[Problem] Reproduce the entries shown below only from the line with "dx.fqpop (R334). -/" down to the line with "def State.ctxGrids (s", keeping both end lines and copying each one exactly.

[Listed entries]
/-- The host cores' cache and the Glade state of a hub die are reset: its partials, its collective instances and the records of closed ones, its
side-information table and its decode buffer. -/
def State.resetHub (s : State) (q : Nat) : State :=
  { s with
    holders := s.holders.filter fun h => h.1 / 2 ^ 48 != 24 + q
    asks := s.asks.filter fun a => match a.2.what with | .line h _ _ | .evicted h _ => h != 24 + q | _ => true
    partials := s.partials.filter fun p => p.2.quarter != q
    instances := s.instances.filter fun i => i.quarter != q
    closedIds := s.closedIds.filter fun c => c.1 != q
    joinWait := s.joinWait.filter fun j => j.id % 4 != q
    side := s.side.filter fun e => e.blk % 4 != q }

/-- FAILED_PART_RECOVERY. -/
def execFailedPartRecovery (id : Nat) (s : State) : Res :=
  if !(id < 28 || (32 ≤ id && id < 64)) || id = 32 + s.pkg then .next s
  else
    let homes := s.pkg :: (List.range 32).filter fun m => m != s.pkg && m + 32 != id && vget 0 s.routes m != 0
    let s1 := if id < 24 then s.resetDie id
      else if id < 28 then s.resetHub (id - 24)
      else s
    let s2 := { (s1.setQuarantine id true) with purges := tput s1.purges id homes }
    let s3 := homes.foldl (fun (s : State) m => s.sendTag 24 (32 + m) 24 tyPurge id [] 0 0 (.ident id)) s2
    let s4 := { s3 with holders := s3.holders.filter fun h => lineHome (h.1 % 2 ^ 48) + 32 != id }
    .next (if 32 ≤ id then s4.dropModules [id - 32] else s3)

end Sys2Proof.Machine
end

...

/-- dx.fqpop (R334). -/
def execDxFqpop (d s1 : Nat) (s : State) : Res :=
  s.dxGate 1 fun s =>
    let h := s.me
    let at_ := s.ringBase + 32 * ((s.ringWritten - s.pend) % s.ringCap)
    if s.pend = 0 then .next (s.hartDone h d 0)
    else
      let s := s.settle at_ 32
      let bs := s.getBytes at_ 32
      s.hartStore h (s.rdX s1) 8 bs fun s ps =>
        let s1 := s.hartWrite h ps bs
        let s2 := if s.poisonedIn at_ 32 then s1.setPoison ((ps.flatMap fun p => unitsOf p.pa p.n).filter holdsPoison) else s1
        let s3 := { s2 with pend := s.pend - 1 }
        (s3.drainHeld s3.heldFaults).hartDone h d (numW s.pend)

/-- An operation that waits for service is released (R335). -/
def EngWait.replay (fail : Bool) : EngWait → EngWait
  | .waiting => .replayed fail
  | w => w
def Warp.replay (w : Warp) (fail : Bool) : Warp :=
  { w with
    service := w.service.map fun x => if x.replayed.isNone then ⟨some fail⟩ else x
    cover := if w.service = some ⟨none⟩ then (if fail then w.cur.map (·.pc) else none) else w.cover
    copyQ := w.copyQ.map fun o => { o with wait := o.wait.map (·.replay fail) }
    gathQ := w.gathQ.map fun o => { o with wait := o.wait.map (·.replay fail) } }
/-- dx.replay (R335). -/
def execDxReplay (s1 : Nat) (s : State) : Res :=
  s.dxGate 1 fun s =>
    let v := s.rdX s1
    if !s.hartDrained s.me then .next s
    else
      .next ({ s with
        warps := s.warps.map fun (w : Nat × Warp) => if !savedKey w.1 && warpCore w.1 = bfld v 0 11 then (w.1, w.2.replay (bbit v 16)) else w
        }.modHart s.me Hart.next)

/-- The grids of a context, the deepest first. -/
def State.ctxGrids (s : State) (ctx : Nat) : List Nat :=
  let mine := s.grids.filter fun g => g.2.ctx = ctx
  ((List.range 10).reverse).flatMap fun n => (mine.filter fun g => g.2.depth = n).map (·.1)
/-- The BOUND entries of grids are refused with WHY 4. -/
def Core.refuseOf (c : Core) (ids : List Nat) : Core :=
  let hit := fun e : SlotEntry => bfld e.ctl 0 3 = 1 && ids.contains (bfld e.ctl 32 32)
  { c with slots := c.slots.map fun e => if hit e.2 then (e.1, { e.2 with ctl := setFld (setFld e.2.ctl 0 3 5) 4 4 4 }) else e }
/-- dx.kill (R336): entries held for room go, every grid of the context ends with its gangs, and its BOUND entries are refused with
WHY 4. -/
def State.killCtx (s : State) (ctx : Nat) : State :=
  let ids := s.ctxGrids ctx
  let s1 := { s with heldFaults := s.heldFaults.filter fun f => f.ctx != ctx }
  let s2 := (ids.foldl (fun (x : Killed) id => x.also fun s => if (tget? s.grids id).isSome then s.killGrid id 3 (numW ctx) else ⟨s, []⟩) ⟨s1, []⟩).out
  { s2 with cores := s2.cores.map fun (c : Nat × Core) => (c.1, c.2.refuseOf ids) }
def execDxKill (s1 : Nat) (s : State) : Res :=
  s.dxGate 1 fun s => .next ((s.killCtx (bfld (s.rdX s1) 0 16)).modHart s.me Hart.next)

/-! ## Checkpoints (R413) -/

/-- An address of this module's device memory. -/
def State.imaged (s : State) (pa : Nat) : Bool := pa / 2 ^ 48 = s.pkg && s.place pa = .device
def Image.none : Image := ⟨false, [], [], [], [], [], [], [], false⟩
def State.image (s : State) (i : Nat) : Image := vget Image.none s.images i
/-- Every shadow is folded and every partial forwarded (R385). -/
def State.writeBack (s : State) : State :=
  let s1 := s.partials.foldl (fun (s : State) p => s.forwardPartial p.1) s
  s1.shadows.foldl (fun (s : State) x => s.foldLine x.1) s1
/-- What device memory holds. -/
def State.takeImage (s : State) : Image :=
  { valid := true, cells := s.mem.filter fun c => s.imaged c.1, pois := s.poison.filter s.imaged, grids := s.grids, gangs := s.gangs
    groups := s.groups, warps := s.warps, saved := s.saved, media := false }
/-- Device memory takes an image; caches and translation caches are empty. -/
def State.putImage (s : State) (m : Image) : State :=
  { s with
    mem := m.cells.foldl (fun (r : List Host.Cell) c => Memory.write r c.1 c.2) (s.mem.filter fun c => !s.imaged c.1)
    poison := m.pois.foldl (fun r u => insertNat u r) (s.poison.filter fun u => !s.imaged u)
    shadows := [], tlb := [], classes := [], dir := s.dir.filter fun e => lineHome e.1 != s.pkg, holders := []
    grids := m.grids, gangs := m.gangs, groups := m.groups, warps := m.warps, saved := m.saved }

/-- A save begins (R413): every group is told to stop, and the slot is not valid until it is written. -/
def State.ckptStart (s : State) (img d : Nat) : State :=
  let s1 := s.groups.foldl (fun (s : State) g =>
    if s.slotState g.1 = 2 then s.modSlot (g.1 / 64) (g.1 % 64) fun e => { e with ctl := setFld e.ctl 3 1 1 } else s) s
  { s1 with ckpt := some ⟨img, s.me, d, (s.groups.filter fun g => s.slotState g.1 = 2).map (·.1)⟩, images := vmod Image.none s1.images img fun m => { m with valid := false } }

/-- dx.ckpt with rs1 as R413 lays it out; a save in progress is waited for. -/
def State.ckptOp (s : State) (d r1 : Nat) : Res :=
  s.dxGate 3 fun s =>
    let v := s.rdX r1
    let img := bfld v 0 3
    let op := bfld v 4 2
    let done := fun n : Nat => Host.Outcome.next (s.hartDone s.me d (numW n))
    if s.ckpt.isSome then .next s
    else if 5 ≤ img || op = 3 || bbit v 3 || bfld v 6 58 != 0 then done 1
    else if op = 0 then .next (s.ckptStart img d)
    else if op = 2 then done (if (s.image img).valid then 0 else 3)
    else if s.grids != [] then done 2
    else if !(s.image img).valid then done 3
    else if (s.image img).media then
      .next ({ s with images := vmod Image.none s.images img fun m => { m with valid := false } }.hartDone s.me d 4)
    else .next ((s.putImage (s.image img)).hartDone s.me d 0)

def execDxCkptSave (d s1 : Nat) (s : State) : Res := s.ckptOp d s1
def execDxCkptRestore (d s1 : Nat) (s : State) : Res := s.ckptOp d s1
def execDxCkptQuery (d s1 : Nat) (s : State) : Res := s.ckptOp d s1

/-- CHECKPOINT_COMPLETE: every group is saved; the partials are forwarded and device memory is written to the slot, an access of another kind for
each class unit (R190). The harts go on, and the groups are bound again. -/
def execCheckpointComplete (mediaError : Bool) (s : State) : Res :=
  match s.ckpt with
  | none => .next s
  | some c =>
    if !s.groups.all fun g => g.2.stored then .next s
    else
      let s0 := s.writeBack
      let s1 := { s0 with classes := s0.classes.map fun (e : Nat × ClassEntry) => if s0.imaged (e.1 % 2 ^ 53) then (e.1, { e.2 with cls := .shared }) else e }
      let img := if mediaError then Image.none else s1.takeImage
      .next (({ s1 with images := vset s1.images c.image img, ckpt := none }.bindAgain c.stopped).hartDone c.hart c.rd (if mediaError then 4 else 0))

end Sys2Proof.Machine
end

---

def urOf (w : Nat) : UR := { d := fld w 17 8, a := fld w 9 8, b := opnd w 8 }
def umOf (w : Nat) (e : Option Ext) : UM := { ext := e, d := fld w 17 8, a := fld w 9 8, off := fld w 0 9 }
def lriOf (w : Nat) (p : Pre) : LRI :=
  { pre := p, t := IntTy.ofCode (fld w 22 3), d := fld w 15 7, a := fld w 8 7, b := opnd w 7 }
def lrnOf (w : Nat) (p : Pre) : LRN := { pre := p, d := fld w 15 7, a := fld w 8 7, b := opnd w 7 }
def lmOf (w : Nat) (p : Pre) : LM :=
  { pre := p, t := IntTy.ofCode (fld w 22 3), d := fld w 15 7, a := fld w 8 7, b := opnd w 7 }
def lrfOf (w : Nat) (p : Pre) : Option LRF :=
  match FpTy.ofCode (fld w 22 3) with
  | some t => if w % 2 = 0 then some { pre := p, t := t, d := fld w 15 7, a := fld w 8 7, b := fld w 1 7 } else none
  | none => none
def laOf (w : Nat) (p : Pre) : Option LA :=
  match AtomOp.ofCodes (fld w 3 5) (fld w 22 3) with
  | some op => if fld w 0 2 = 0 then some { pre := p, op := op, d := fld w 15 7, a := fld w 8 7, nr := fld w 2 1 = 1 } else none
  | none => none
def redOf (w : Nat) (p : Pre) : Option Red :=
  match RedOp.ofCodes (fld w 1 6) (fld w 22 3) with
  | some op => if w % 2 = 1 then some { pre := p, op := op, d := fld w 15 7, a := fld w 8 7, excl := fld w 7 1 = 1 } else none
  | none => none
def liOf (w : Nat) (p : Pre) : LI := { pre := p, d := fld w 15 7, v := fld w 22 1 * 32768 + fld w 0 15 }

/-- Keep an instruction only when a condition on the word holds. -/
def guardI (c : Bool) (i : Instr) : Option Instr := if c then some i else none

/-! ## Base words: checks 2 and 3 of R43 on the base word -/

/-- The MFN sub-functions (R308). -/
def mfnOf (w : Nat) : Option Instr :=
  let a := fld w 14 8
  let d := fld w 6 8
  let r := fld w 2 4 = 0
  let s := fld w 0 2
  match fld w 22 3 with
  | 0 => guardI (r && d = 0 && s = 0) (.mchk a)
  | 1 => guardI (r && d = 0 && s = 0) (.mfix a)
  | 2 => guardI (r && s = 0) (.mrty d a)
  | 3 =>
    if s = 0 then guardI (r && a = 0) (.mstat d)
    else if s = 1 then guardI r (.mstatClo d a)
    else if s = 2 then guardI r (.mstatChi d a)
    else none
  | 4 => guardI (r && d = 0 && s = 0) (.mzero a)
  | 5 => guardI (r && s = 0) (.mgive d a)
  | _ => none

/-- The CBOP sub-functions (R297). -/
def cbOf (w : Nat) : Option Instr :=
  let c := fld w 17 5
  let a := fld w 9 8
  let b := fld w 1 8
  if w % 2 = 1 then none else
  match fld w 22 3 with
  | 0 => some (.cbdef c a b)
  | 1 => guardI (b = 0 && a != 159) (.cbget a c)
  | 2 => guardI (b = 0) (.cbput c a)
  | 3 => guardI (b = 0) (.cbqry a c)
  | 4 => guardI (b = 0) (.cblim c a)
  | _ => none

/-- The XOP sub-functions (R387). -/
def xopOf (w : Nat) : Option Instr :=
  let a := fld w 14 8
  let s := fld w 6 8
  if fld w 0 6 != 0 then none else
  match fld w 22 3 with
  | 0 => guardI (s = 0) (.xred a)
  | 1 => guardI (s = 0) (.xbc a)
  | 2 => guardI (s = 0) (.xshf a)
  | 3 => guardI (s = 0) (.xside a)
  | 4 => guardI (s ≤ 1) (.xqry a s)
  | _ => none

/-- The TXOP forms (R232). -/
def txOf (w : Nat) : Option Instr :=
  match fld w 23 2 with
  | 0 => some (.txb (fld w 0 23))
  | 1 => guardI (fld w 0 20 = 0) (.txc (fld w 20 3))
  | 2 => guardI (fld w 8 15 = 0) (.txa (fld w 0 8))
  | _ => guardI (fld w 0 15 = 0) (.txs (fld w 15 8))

[Expected output]
/-- dx.fqpop (R334). -/
def execDxFqpop (d s1 : Nat) (s : State) : Res :=
  s.dxGate 1 fun s =>
    let h := s.me
    let at_ := s.ringBase + 32 * ((s.ringWritten - s.pend) % s.ringCap)
    if s.pend = 0 then .next (s.hartDone h d 0)
    else
      let s := s.settle at_ 32
      let bs := s.getBytes at_ 32
      s.hartStore h (s.rdX s1) 8 bs fun s ps =>
        let s1 := s.hartWrite h ps bs
        let s2 := if s.poisonedIn at_ 32 then s1.setPoison ((ps.flatMap fun p => unitsOf p.pa p.n).filter holdsPoison) else s1
        let s3 := { s2 with pend := s.pend - 1 }
        (s3.drainHeld s3.heldFaults).hartDone h d (numW s.pend)

/-- An operation that waits for service is released (R335). -/
def EngWait.replay (fail : Bool) : EngWait → EngWait
  | .waiting => .replayed fail
  | w => w
def Warp.replay (w : Warp) (fail : Bool) : Warp :=
  { w with
    service := w.service.map fun x => if x.replayed.isNone then ⟨some fail⟩ else x
    cover := if w.service = some ⟨none⟩ then (if fail then w.cur.map (·.pc) else none) else w.cover
    copyQ := w.copyQ.map fun o => { o with wait := o.wait.map (·.replay fail) }
    gathQ := w.gathQ.map fun o => { o with wait := o.wait.map (·.replay fail) } }
/-- dx.replay (R335). -/
def execDxReplay (s1 : Nat) (s : State) : Res :=
  s.dxGate 1 fun s =>
    let v := s.rdX s1
    if !s.hartDrained s.me then .next s
    else
      .next ({ s with
        warps := s.warps.map fun (w : Nat × Warp) => if !savedKey w.1 && warpCore w.1 = bfld v 0 11 then (w.1, w.2.replay (bbit v 16)) else w
        }.modHart s.me Hart.next)

/-- The grids of a context, the deepest first. -/
def State.ctxGrids (s : State) (ctx : Nat) : List Nat :=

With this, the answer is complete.